Святой штык-пенис, вагина —  Светлояр

 

Баня в европейской культуре место особое, парадоксальным образом — нечистое. Впрочем, что парадоксального? Входит в баню нечистые, выходят чистые, значит, грязь остаётся именно в ней. К тому же баня место скорее воды, сырости, это скорее прирученное болото. откуда и синонимичность «иди в баню» с «иди болотом». Баня ассоциируется и со смертью — ведь в одежде нуждаются только живые, мёртвые и моющиеся сраму не имут. После крещения древней Украины баня становится и местом обитания нечистой силы, резервацией дохристианских божеств. В Повесть Временных Лет на голубом глазу включают едкую византийскую (впрочем, сюжет бродит по всей Европе) юмореску, рисующую новгородскую баню средством умерщвления плоти.

Разумеется, при этом и храм — баня, «баня пакибытия» — не язычники придумали, богословы сочинили. Тут «баня», конечно, означает просто всякое очищение-крещение, но переход из одного мира в другой, из обычного в таинственный, совершается и в храме, где священник оказывается банщиком. Но в бане банщик — другой, и он даже священника сильнее. 

Замечательно, что уже не в древней Украине, а современной России баня оказывается местом, где сходится государственное и религиозное, военное и социальное. Попу тут противостоит обычно батрак, который приходит в баню ночевать. Ночёвка в бане формально не от хорошей жизни, больше негде, а по сути — баня и есть владение того, кому на земле ничего не дано во владение. Батрак в бане и поп, и архиерей. Поп приходит в баню с закуской и выпивкой, чтобы развлечься с барыней, но батрак его пугает лаем — и поп убегает. Выпивку, закуску и барыню употребляет батрак — в его бане-храме это его таинство, его причастие.

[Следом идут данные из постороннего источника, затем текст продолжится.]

/-- Free, reclaimable and capacity grains of this head on a shelf. -/
def freeGrains (s : State) (g : Nat) : Nat :=
  sumBy (fun p => blockGrains s p * ((((sledFigs s p).map (·.dies)).getD 0) * ownedPerDie s p -
    listedBlks s p (fun v => v.inUse || v.retired))) (accepted s g)
def capGrains (s : State) (g : Nat) : Nat :=
  sumBy (fun p => blockGrains s p * ((((sledFigs s p).map (·.dies)).getD 0) * ownedPerDie s p -
    listedBlks s p (·.retired))) (accepted s g)

/-- The grains of a placed chunk, and the grains of live chunks that satisfy p. -/
def placedGrains (p : Placed) : Nat := sumBy (fun e => e.2.2) p.segs
def liveGrains (s : State) (p : Placed → Bool) : Nat :=
  sumBy placedGrains ((tvals s.plc.placed).filter p)

/-- Grains of closed bands not held by live chunks, unwritten pages of short-closed ones included. -/
def reclaimGrains (s : State) (g : Nat) : Nat :=
  if (tget s.sleds.shelfRec g).isNone then 0
  else
    let sets := s.plc.sets.filter (fun e => decide (e.2.shelf = g ∧ 2 ≤ e.2.state ∧ e.2.state ≤ 4) && !e.2.secondary)
    sumBy (fun e => setPages s e.2 * 32 - liveGrains s (fun p => decide (p.set = e.1))) sets

/-- This head's reserve in grains, and a shelf's share of it. -/
def reserveGrains (s : State) : Nat := s.plc.media.gcReservePct * sumBy (capGrains s) (List.range 32) / 100
def reserveShare (s : State) (g : Nat) : Nat := s.plc.media.gcReservePct * capGrains s g / 100

/-- R261: a new chunk is refused when free and reclaimable grains together are below the reserve. -/
def spaceShort (s : State) : Bool :=
  decide (sumBy (fun g => freeGrains s g + reclaimGrains s g) (List.range 32) < reserveGrains s)

/-- The used capacity of a shelf in percent. -/
def fillPct (s : State) (g : Nat) : Nat :=
  let c := capGrains s g
  if c = 0 then 100 else (c - freeGrains s g) * 100 / c

/-! ### Victims (R262, R263, R267) -/

/-- The bands of a shelf that this head holds. -/
def bandsOn (s : State) (g : Nat) : List Nat :=
  ((s.plc.sets.filter (fun e => decide (e.2.shelf = g ∧ e.2.role = roleOf s) && !e.2.secondary)).map (·.2.band)).eraseDups

/-- Is a band eligible as a victim: closed, every row hardened, its shelf AWAKE? -/
def bandEligible (s : State) (g band : Nat) : Bool :=
  decide ((shelfOf s g).st = .awake) && (bandsOn s g).contains band &&
    (bandSets s g band).all (fun e => decide (e.2.state = 2 ∨ e.2.state = 3) && decide (e.2.role = roleOf s)) &&
    (rowsOn s g).all (fun r => decide (r.band ≠ band) || r.hardened)

/-- Live grains of a band, its written data grains with the unwritten pages of short-closed sets counted as dead, and the hours
since it closed plus 1 (R262). -/
def bandLive (s : State) (g band : Nat) : Nat :=
  let ks := (bandSets s g band).map (·.1)
  liveGrains s (fun p => ks.contains p.set)
def bandWritten (s : State) (g band : Nat) : Nat :=
  32 * (sumBy (fun r => if r.band = band then r.page.countP (fun e => decide (e.1 < 28)) else 0) (rowsOn s g) +
    sumBy (fun e => if e.2.short then setPages s e.2 - e.2.issued.countP (fun l => decide (l % 16 ≠ parityPos e.2)) else 0)
      (bandSets s g band))
def bandAge (s : State) (g band : Nat) : Nat :=
  s.gh.hours - maxBy (fun e => e.2.closedAt) (bandSets s g band) + 1

/-- Does band a score above band b: a × (1 − u) ÷ (1 + u), ties to the lower number? -/
def scoresAbove (s : State) (g a b : Nat) : Bool :=
  let num (x : Nat) := bandAge s g x * (bandWritten s g x - bandLive s g x)
  let den (x : Nat) := bandWritten s g x + bandLive s g x
  let l := num a * den b
  let r := num b * den a
  decide (r < l) || (decide (l = r) && decide (a < b))

/-- Is a band asked for ahead of score (R268, R271, R274)? -/
def askedAhead (s : State) (g band : Nat) : Bool :=
  (tvals s.plc.items).any (fun i => decide (i.shelf = g ∧ i.work = .retireBand band)) ||
    (bandSets s g band).any (fun e => e.2.disturbed)

/-- The victim of a shelf (R262). -/
def gcVictim (s : State) (g : Nat) : Option Nat :=
  let bs := (bandsOn s g).filter (bandEligible s g)
  match bs.find? (fun b => bandLive s g b = 0) with
  | some b => some b
  | none => match bs.find? (askedAhead s g) with
    | some b => some b
    | none => bs.foldl (fun best b => match best with
        | none => some b
        | some c => if scoresAbove s g b c then some b else some c) none

/-- The spread of a sled: the largest less the smallest erase count of this head's usable blocks (R267), and the band of
the youngest one in use. -/
def spread (s : State) (port : Nat) : Nat :=
  let n := ((sledFigs s port).map (·.dies)).getD 0 * ownedPerDie s port
  let listed := s.plc.blks.filter (fun e => decide (e.1 / 65536 / 128 = port) && ownsGroup s (e.1 % 65536 / 64) && !e.2.retired)
  let top := maxBy (fun e => e.2.erases) listed
  if listed.length < n then top
  else top - listed.foldl (fun m e => min m e.2.erases) top

/-- The deadline of garbage collection on a shelf (R263). -/
def gcDeadline (s : State) (g : Nat) : Option Nat :=
  if freeGrains s g < reserveShare s g then some 60
  else if freeGrains s g * 100 < s.plc.media.gcStartPct * capGrains s g then some 3600
  else none

/-- The band that holds a sled's block of lowest erase count, when its spread exceeds wear_spread (R267). -/
def wearBand (s : State) (port : Nat) : Option Nat :=
  if spread s port ≤ s.plc.media.wearSpread then none
  else
    let sets := s.plc.sets.filter (fun e => decide (setPortOf e.2 = port) && !e.2.secondary)
    let least (b : BSet) : Nat := (setBlocks b).foldl (fun m e => min m (blkOf s (blkKey e.2.1 e.2.2.1 e.2.2.2)).erases) (2 ^ 32)
    (sets.foldl (fun (best : Option (Nat × BSet)) e => match best with
      | none => some e
      | some c => if least e.2 < least c.2 then some e else some c) none).map (·.2.band)

/-- The garbage collection that an awake shelf now wants enters the schedule. -/
def planGc (g : Nat) (s : State) : State :=
  if (shelfOf s g).st ≠ .awake then s
  else
    let s := (List.range 32).foldl (fun s sl => match wearBand s (g * 32 + sl) with
      | some b => if bandEligible s g b then bandAhead g b s else s
      | none => s) s
    match gcVictim s g with
    | none => s
    | some b =>
      if bandLive s g b < bandWritten s g b ∨ askedAhead s g b then addItem .background g (.gc b) (gcDeadline s g) s else s

end Sys2Proof.Machine
end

Баня выполняет роль очищения от лжи. В ней проявляется сущность человека. Поэтому начальство собирается в бане — этот ритуал был выработан большевиками, и духовенство в нём активно участвовало и продолжает участвовать, поскольку вывески сменились, но сущность ленинистской власти и механизмы функционирования не сменились.

Совсем изящен вариант, где в бане ночует не батрак, а солдат. Солдат ведь тоже батрак, «ратный труд на благо мира» это ведь не труд, разрушение, но подаётся-то как труд, а оплачивается так же скверно, как батрачество. К тому же унижение — доля как батрака, так и солдата.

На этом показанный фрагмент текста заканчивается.